Pernyataan tersebut disampaikan Trump saat berada di Skotlandia, dalam rangkaian pertemuan dengan para pemimpin Eropa sekaligus bermain golf. Ia mengaku kecewa dengan sikap Presiden Rusia Vladimir Putin yang tak menunjukkan perkembangan berarti dalam upaya perdamaian.
"Saya akan buat tenggat waktu baru sekitar... 10 atau 12 hari sejak hari ini. Tak ada alasan menunggu lebih lama... Kami tidak melihat adanya kemajuan," ujar Trump kepada wartawan, Senin (28/7), dalam konferensi pers bersama Perdana Menteri Inggris Keir Starmer.

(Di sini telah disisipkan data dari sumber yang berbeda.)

-- ==== Sys2Proof/Machine/ChainLink.lean ====
section
/-! DEFINITION. Roles, enumeration and frames of the Stavso chain, with the CHAIN commands that act on the head itself and
the CHN_CTRL writes (chapter *The Stavso chain*; R21 to R26, R797, R798). -/

namespace Sys2Proof.Machine
open Reg

/-! ### Group maps (R449) -/

/-- The start bits of a map: bit 0 is 1, and consecutive start bits are at most 8 apart. -/
def mapStartsOk (map : Nat) : Bool :=
  bitOf map 0 && (List.range 32).all (fun b =>
    !bitOf map b || !(List.range 32).any (fun c => b < c && bitOf map c) ||
      (List.range 8).any (fun j => bitOf map (b + 1 + j)))

/-- The last group of a chain of `n` members holds at most 8. -/
def mapLastOk (map n : Nat) : Bool := n - groupStart map (n - 1) ≤ 8

/-- A start bit added at every eighth member after the last start bit, while the last group is too large. -/
def amendMap (map n : Nat) : Nat :=
  let l := groupStart map (n - 1)
  (List.range 4).foldl (fun m k => if l + 8 * (k + 1) < n then m ||| 2 ^ (l + 8 * (k + 1)) else m) map

/-! ### Ends of what the head waits for -/

/-- Relayed commands and relayed accesses that satisfy a predicate complete with a status. -/
def State.endAwaits (s : State) (p : AwaitRsp → Bool) (st : Nat) : State :=
  let hit := s.chain.awaits.filter p
  let s1 : State := { s with chain := { s.chain with awaits := s.chain.awaits.filter (fun a => !p a) } }
  hit.foldl (fun s a => s.fail a.mb st) s1

/-- The remote fetches that wait for a member of a predicate complete with VOID, but those whose RDONE has come (R472). -/
def State.voidRemotes (s : State) (p : Nat → Bool) : State :=
  (s.strm.fetches.filter (fun f => f.outcome.isNone && (match f.stage with
    | .remote m => p m | .retry m => p m | _ => false))).foldl (fun s f => s.endFetch f.id stVoid) s

/-- Members are cut off or lost: what the head awaits from them is VOID (R467, R472). -/
def State.cutOff (s : State) (p : Nat → Bool) : State := (s.endAwaits (fun a => p a.member) stVoid).voidRemotes p

/-- Every OWNER entry of every exact-match table deleted (R475). While HASH is claimed the work is skipped with a conflict
(R256). It takes the update port for the rest of the ply, so that no OWNER entry commits before the next one. -/
def State.deleteOwners (s : State) : State :=
  let l := s.places.filter (fun p =>
    let u := s.unitBytesOf p
    entValid u && entType u == 2 && s.tblIs (entTable u) engExact && entEpoch u == s.epoch (entTable u))
  if s.claimed 10 then (if l.isEmpty then s else s.conflict 10 1 1)
  else
    l.foldl (fun s p =>
      let t := entTable (s.unitBytesOf p)
      let r := s.placeRec p
      ((s.dropPlace p).stamp t).delta 2 t r (s.srcBad (placeSrc p))) ({ s with tbl := { s.tbl with lastPly := some s.clk.ply } } : State)

/-! ### Enumeration at the head (R442 to R445) -/

/-- The command that the running enumeration serves. -/
def State.enumMb (s : State) : Option Mb := s.chain.enum.getD none

/-- The plies by which an enumeration delays step 1: 16 µs by the serial number modulo 64 after R447. -/
def State.enumDelay (s : State) : Nat := if s.chain.delayNext then 6400 * (s.moduleSerial % 64) else 0

/-- Enumeration begins: its step 1 at once, or when the delay of R447 is over (R443). -/
def State.startEnum (s : State) (map : Nat) (mb : Option Mb) : State :=
  let q := (s.chain.enumSeq + 1) % 256
  let s1 : State := { s with chain := { s.chain with
    enum := some mb, enumMap := map, enumSeq := q, enumPrev := s.rd CHN_STATUS_state, enumMembers := s.members
    tokSerial := s.moduleSerial, tokSeq := q, tokenIn := false, upBack := false
    startAt := some (s.clk.ply + s.enumDelay), delayNext := false } }
  (s1.wr CHN_STATUS_state 1).startDue

/-- The response of CHAIN.ENUMERATE. Searches of the present ply have been admitted, so the commit ply is the next one, whose
lookups see no OWNER entry (R475). -/
def State.enumResp (s : State) (map : Nat) : List Byte :=
  leBytes 1 s.members ++ leBytes 1 (s.rd CHN_STATUS_state) ++ leBytes 2 0 ++ leBytes 4 map ++
    leBytes 8 ((s.clk.ply + 1) % 2 ^ 64)

/-- The running enumeration ends; its command, if one asked for it, completes. -/
def State.endEnum (s : State) (map : Nat) : State :=
  let m := s.enumMb
  let s1 : State := { s with chain := { s.chain with
    enum := none, training := false, startAt := none, tokenIn := false, upBack := false } }
  match m with
  | some m => s1.okResp m (s1.enumResp map)
  | none => s1

/-- The head declares the chain BROKEN: it drives IDLE frames, and every OWNER entry goes (R445, R475). -/
def State.chainBroken (s : State) : State :=
  let s1 : State := { s with chain := { s.chain with groupsPend := [], fwd := [], tx := [], sending := [] } }
  let s2 := (((s1.wr CHN_STATUS_state 3).wr CHN_STATUS_members 1).raise CHN_EVENT_broken).cutOff (fun _ => true)
  s2.deleteOwners.endEnum s2.chain.enumMap

/-- CHAIN.ENUMERATE (0x0501). -/
def execChainEnumerate (m : Mb) (s : State) : Out :=
  runCmd m 0x0501 s (fun c s =>
    if s.isFollower then s.fail m stRoleFollower
    else checked m [need (mapStartsOk (c.u32 0)) 0, c.notZero 4 4] s (fun s =>
      if !s.isHead then s.fail m stWrongState
      else if s.chain.enum.isSome then s.fail m stBusy
      else (s.startEnum (c.u32 0) (some m)).wait m))

/-- The frames that go before the last one of a GROUPS packet sent now: the packet under way, waiting tokens, the packets of the
same precedence, and its own two (R441, R465). -/
def State.groupsAhead (s : State) : Nat :=
  s.chain.sending.length + s.chain.fwd.length +
    (s.chain.tx.filter (fun p => pktClass p.kind == 0)).foldl (fun n p => n + 1 + (packetData p).length) 0 + 3

/-- A change of group map, 2 µs or more after the GROUPS packet that carries it is sent (R476): a packet frame waits at most for
the reserved window, which comes every 128 plies (R434). -/
def State.changeGroups (s : State) (map : Nat) : State × Nat :=
  let commit := s.chainPly + 128 * s.groupsAhead + 800 + (Config.groupsSlack s.free).toNat
  let s1 := s.nextFree.sendPkt { dst := s.ownAddr, src := s.ownAddr, kind := 8, tag := 0, fields := 0
                                 payload := leBytes 4 map ++ leBytes 8 commit }
  ({ s1 with chain := { s1.chain with groupsPend := s1.chain.groupsPend ++ [(map, commit)] } }, commit)

/-- CHAIN.GROUPS (0x0503). -/
def execChainGroups (m : Mb) (s : State) : Out :=
  runCmd m 0x0503 s (fun c s =>
    if s.isFollower then s.fail m stRoleFollower
    else checked m [need (mapStartsOk (c.u32 0)) 0] s (fun s =>
      if s.rd CHN_STATUS_state ≠ 2 ∨ !s.isHead then s.fail m stWrongState
      else checked m [need (mapLastOk (c.u32 0) s.members) 0] s (fun s =>
        let r := s.changeGroups (c.u32 0)
        r.1.okResp m (leBytes 8 r.2))))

Sebelumnya, Trump sempat memberikan tenggat waktu selama 50 hari, namun kini dipersingkat drastis seiring meningkatnya frustrasi terhadap Moskow.
Trump menegaskan bahwa jika Rusia tak memenuhi tuntutannya, ia siap memberlakukan sanksi baru, termasuk kemungkinan tarif sekunder terhadap negara-negara yang masih membeli ekspor Rusia.
"Saya tidak ingin melakukan itu kepada Rusia. Saya mencintai rakyat Rusia. Tapi jika jawabannya sudah jelas, mengapa harus menunggu?" tegasnya.
Belum ada tanggapan resmi dari Kremlin atas pernyataan tersebut. Namun mantan Presiden Rusia Dmitry Medvedev, yang kini menjadi sekutu dekat Putin, menuding Trump tengah memainkan "permainan ultimatum" yang berbahaya.
"Setiap ultimatum baru adalah ancaman, dan satu langkah menuju perang. Bukan hanya antara Rusia dan Ukraina, tapi juga antara Rusia dan negaranya sendiri," tulis Medvedev dalam unggahan di platform X.
Di sisi lain, pemerintahan Ukraina menyambut baik tekanan baru dari Trump. Kepala Staf Presiden Volodymyr Zelenskiy, Andriy Yermak, menyampaikan rasa terima kasih melalui media sosial.
"Terima kasih kepada Presiden Trump karena bersikap tegas dan memberikan pesan jelas: damai melalui kekuatan,"tulis Yermak.
Trump sendiri mengakui pernah memiliki hubungan baik dengan Putin, namun belakangan ini menunjukkan perubahan sikap. Ia menyampaikan kekecewaannya terhadap tindakan Rusia yang terus melancarkan serangan ke Ukraina, termasuk tragedi-serangan ke fasilitas sipil.
"Kami pikir masalah ini sudah selesai berkali-kali, lalu Putin kembali meluncurkan roket ke kota seperti Kyiv dan menewaskan banyak orang tua di panti jompo. Itu bukan cara menyelesaikan perang," ucap Trump.
Trump juga menyebut upaya diplomatiknya di kawasan lain seperti Gaza, India–Pakistan, hingga Rwanda–Kongosebagai pencapaian damai yang patut mendapat pengakuan dunia, bahkan sempat menyinggung soal nominasi Nobel Perdamaian.
Sementara itu, Ukraina sempat mengusulkan pertemuan antara Putin dan Zelenskiy sebelum akhir Agustus, namun Kremlin menyatakan pertemuan itu tak realistis kecuali sebagai langkah akhir menuju perdamaian.
Rusia pun tetap bersikukuh bahwa jika Barat ingin perdamaian sejati, mereka harus menghentikan pengiriman senjata ke Kyiv.